Karick clapped his hands in mock applause. “Correct, White Demon, it is indeed us. For a moment there we were rather disappointed that our men had been decimated, the fleet reduced to but one ship. But now you wander into our midst bearing all five stones of Feregana’s elementals. This little gift is adequate compensation. Thank you.” He bowed before continuing. “Look about you. See this glorious night descending in the middle of the day? The world itself wishes to welcome in this new age of humanity. So eager it is that the light itself flees before our might. Observe.”
Karick flicked his wrist and Makora’s severed leg was lifted on unseen wings. Another flick, and it soared out of sight, crashing at last into Alzandia.
“And none of it would have been possible without the help of our dear Sansonis here, or TS-01 as we used to affectionately call him. Murdering his parents so he would be found by the Otsukuné, then murdering all of them too! Brilliant, if we may say so. A Kalkic, hated by other humans and losing not only his birth parents, but his entire adoptive race as well. How much grief, how much hatred, lay in his heart, at last manifesting itself as pure Nefairu. Hard work, yes, but a worthwhile investment. Too bad his little sister didn’t have the same will to survive the later phases of Project Nefairu.”
At those words Sansonis fell to his knees next to Ifaut, and tears of rage and sorrow burned in his eyes. His birth parents had been killed because of him, and a sister he had never even known existed had died. An entire race had been slaughtered on his behalf, all to nourish the latent darkness shared by all humans. He had been the one to drag the Otsukuné to the brink of extinction, leaving them poised above the endless abyss. And all he could do was cry for Ifaut, for the Otsukuné, the dead family he would never know, the world he had now doomed.
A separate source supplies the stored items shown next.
/-- A planned burst whose time has come: declined while MOD_TXEN is forced low (R117, R124), withdrawn where its keystream is
incomplete (R220), else sent. -/
def launch (p : Plan) (s : State) : State :=
  if txForcedLow s then incSat LANE.GRANTS_DECLINED (giveUp 4 p s)
  else if ((contOf s p).any fun c => decide (0 < c.ksLeft)) = true then
    s |> inc DECK.KS_LATE |> raise 0x20 1 |> giveUp 2 p
  else sendBurst p s

/-- The earlier of two planned bursts. -/
def sooner (s : State) (a : Option Plan) (p : Plan) : Option Plan :=
  match a with
  | none => some p
  | some q => if launchCycle s p < launchCycle s q then some p else some q

/-- BURST_LAUNCH: the earliest planned burst, once its first preamble symbol is due (R152, R159). -/
def execBurstLaunch (t : Nat) (s : State) : Out :=
  ev t s fun s =>
    match (s.burst.plans.filter fun p => decide (launchCycle s p ≤ s.time.cycle)).foldl (sooner s) none with
    | some p => noteFall (fun s => stageWaiting (launch p s)) s
    | none => s

/-! ## Timers, rogue detection, dying gasp (R150, R164, R166) -/

/-- TO1 expires: SERIAL or RANGING to STANDBY (R150). -/
def execTo1Expire (t : Nat) (s : State) : Out :=
  ev t s fun s =>
    match s.actv.to1 with
    | some k => if k + rd s ACTV.TO1 ≤ s.time.ticks then goState 1 (raise 0x0D 8 s) else s
    | none => s

/-- When TO2 began, as it stood before a transition of the present cycle: INITIAL comes before OPERATION (R149). -/
def to2Start (s : State) : Option Nat :=
  match s.actv.turn with
  | some (c, 5, k) => if c = s.time.cycle ∧ rd s ACTV.STATE = 4 then k else s.actv.to2
  | _ => s.actv.to2

/-- TO2 expires: INTERMITTENT to INITIAL (R150). -/
def execTo2Expire (t : Nat) (s : State) : Out :=
  ev t s fun s =>
    match to2Start s with
    | some k => if k + rd s ACTV.TO2 ≤ s.time.ticks then tryStandby (goState 0 (raise 0x0D 9 s)) else s
    | none => s

/-- TXEN_PAD reads high for FILTER phase steps while MOD_TXEN is driven low (R166). -/
def execRoguePad (t : Nat) (s : State) : Out :=
  ev t s fun s =>
    if txenDriven s = false ∧ s.burst.txFall + rd s ACTV.ROGUE_FILTER ≤ s.time.cycle then
      lockout 1 { s with actv := { s.actv with padHigh := true } }
    else s

/-- TXEN_PAD reads low for 4,000 phase steps while MOD_TXEN is driven high (R166). -/
def execTxenLow (t : Nat) (s : State) : Out :=
  ev t s fun s =>
    if txenDriven s = true ∧ riseAt s + 4000 ≤ s.time.cycle then
      raise 0x0D 13 { s with actv := { s.actv with padHigh := false, padLow := some (riseAt s) } }
    else s

/-- A filtered edge of MOD_TXFLT: an assertion gives LOCKOUT while MOD_TXEN is driven low, or when the guard fails (R122, R166); a release
ends what TXFLT_FILT reads. -/
def execModTxfltAssert (e : PinAt) (s : State) : Out :=
  ev e.t s fun s =>
    if !e.high then wr LANE.TXFLT_FILT 0 s else
    let low := !txenDriven s
    let s := txfltAssert s
    if low then lockout 2 s else if s.lane.fltGuard then lockout 3 s else s

/-- MOD_TXFLT is still asserted TIMEOUT ticks after MOD_TXEN fell: the TXFLT guard fails (R122, R166). -/
def execTxfltTimeout (t : Nat) (s : State) : Out :=
  ev t s fun s =>
    if rd s LANE.TXFLT_FILT = 1 ∧ s.lane.fltTick + rd s LANE.TXFLT_TIMEOUT ≤ s.time.ticks ∧ s.lane.fltGuard = false then
      lockout 3 (txfltFail (abortBurst s))
    else s

/-- The class of an upstream message in the queue's order: DYING_GASP, ACK, STC_REPLY (R169). -/
def upClass (type : Nat) : Nat := if type = 0x84 then 0 else if type = 0x83 then 1 else 2

/-- A message enters the upstream queue behind those of its class and before the next; the queue holds 8, and the last one is
lost where a new one does not fit (R169, log 19). -/
def queueUp (type : Nat) (m : List Nat) (s : State) : State :=
  let l := s.actv.upq
  let a := l.filter fun x => decide (upClass x.1 ≤ upClass type)
  let b := l.filter fun x => decide (upClass type < upClass x.1)
  { s with actv := { s.actv with upq := (a ++ (type, m) :: b).take 8 } }

/-- PWR_WARN_N's filtered level: DG, its count and its message (R164). -/
def dyingGasp (on : Bool) (s : State) : State :=
  if on then
    let s := s |> wr ACTV.DG 1 |> inc (ACTV.CNT 12) |> raise 0x0D 7
    if rd s ACTV.DG_MSG = 1 then
      let (m, s) := ownMessage 0x84 (toBe 8 (scReg s.time.sc)) s
      queueUp 0x84 m s
    else s
  else wr ACTV.DG 0 s

/-! ## Commands (R173, R174) -/

/-- The BAR0 address of ACTV_CMD. -/
def actvCmdAddr : Nat := 0xD07C

/-- An ACTV_CMD with its STATE condition; it completes within 4 cycles (R173). -/
def actvCmd (p : Port) (bad : Bool) (act : State → State) (s : State) : State :=
  fabricCmd p 0x0D 0x07C (some ACTV.CMD_CODE) [(cmdBusy s actvCmdAddr, .busy), (bad, .state)]
    (fun s => act (startCmd actvCmdAddr 4 s)) s

/-- GO_OPERATION's condition fails (R173). -/
def goOperationBad (s : State) : Bool :=
  !(decide (rd s ACTV.STATE = 3 ∧ rd s ACTV.RANGED_FLAG = 1) || decide (rd s ACTV.STATE = 5 ∧ rd s ACTV.POPUP_SEEN = 1))
    || decide (rd s SIDR.ADV_VALID = 0) || decide (rd s SIDR.ADV_BITS ≠ rd s ACTV.RANGED_ADVANCE)

/-- GO_OPERATION from a fabric port. -/
def goOperationCmd (p : Port) (s : State) : State := actvCmd p (goOperationBad s) (goState 4) s

/-- GO_OPERATION from a fabric port. -/
def execGoOperation (t : Nat) (p : Port) (s : State) : Out := evPort p t s (goOperationCmd p)

/-- CLEAR_LOCKOUT, with the level of the pad (R173). -/
def clearLockoutCmd (p : Port) (pad : Bool) (s : State) : State :=
  let s := { s with actv := { s.actv with padHigh := pad && !txenDriven s } }
  actvCmd p (decide (rd s ACTV.STATE ≠ 7) || pad || s.lane.fltGuard) (fun s => tryStandby (goState 0 s)) s

/-- CLEAR_LOCKOUT from a fabric port. -/
def execClearLockout (t : Nat) (p : Port) (pad : Bool) (s : State) : Out := evPort p t s (clearLockoutCmd p pad)

/-- REJOIN (R173). -/
def rejoinCmd (p : Port) (s : State) : State :=
  actvCmd p (decide (rd s ACTV.STATE = 0 ∨ rd s ACTV.STATE = 6 ∨ rd s ACTV.STATE = 7)) toInitial s

/-- REJOIN from a fabric port. -/
def execRejoin (t : Nat) (p : Port) (s : State) : Out := evPort p t s (rejoinCmd p)

/-- The body bytes the UPMSG registers hold. -/
def upmsgBody (s : State) : List Nat := (List.range 8).flatMap fun k => toBe 4 (rd s (ACTV.UPMSG_BODY k))

/-- SEND: seat 4 computes the MIC of the message, which then enters the queue (R174). -/
def upmsgSendCmd (p : Port) (s : State) : State :=
  fabricCmd p 0x0D 0x0B4 none
    [(s.actv.micMsg.isSome, .busy), (decide (rd s ACTV.UPMSG_TYPE ≠ 0x90), .range),
     (decide (rd s ACTV.STATE ≠ 4), .state), (decide (8 ≤ s.actv.upq.length), .exhausted)]
    (fun s => { s with actv := { s.actv with
      micMsg := some (oamMessage (rd s ACTV.TERM_ID) 0x90 (rd s ACTV.UPMSG_SEQ) (upmsgBody s)) } }) s

/-- UPMSG_SEND from a fabric port. -/
def execUpmsgSend (t : Nat) (p : Port) (s : State) : Out := evPort p t s (upmsgSendCmd p)

end Sys2Proof.Machine
end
“Chin up, my boy.” Sansonis raised his head to see, through his tears, that Karick had jumped down to join him and that his friends had been hurled some distance away. He didn’t even resist when an invisible force clamped about his neck and hauled him upright and off the ground.
‘Good, let me die for what I’ve done,’ he thought as his vision darkened and he choked on the invisible hand tightening about his neck. The same power he had used to harm and kill others was now turned against him. How fitting.
Kalkic… he thought he heard a voice rumble from the depths of his mind. Mustela’s Fang. Use it. Only a fallen star may pierce the blackest night.
‘I don’t know what you mean,’ he thought, thoroughly tired of all the voices that had already inhabited his head and not wanting another.
The spear in my neck.
He turned, his fading vision alighting on the wooden spear centimeters from his hand. A new surge of strength arose inside him. “I’ve caused terrible things,” he choked aloud as his fingers closed about the spear’s shaft. “Leaving Ifaut alone won’t be one!”
In one swift movement he pulled the spear from Makora’s neck and swept it upwards before him. A yell of pain arose from Karick and the grip on his throat vanished. He fell to the ground, gasping for breath and still clutching the spear Makora had called Mustela’s Fang.
There was a clang as the helmet Karick had been wearing hit the ground, knocked off by Sansonis’s attack.
“No,” Sansonis said as strength slowly returned to his limbs and he gulped down stale air that now tasted of death and night. “Impossible.”
“No, more than possible,” came the reply from behind a now-visible smirk. “You know all too well that we Kalkics have a certain… affinity… for Nefairu.”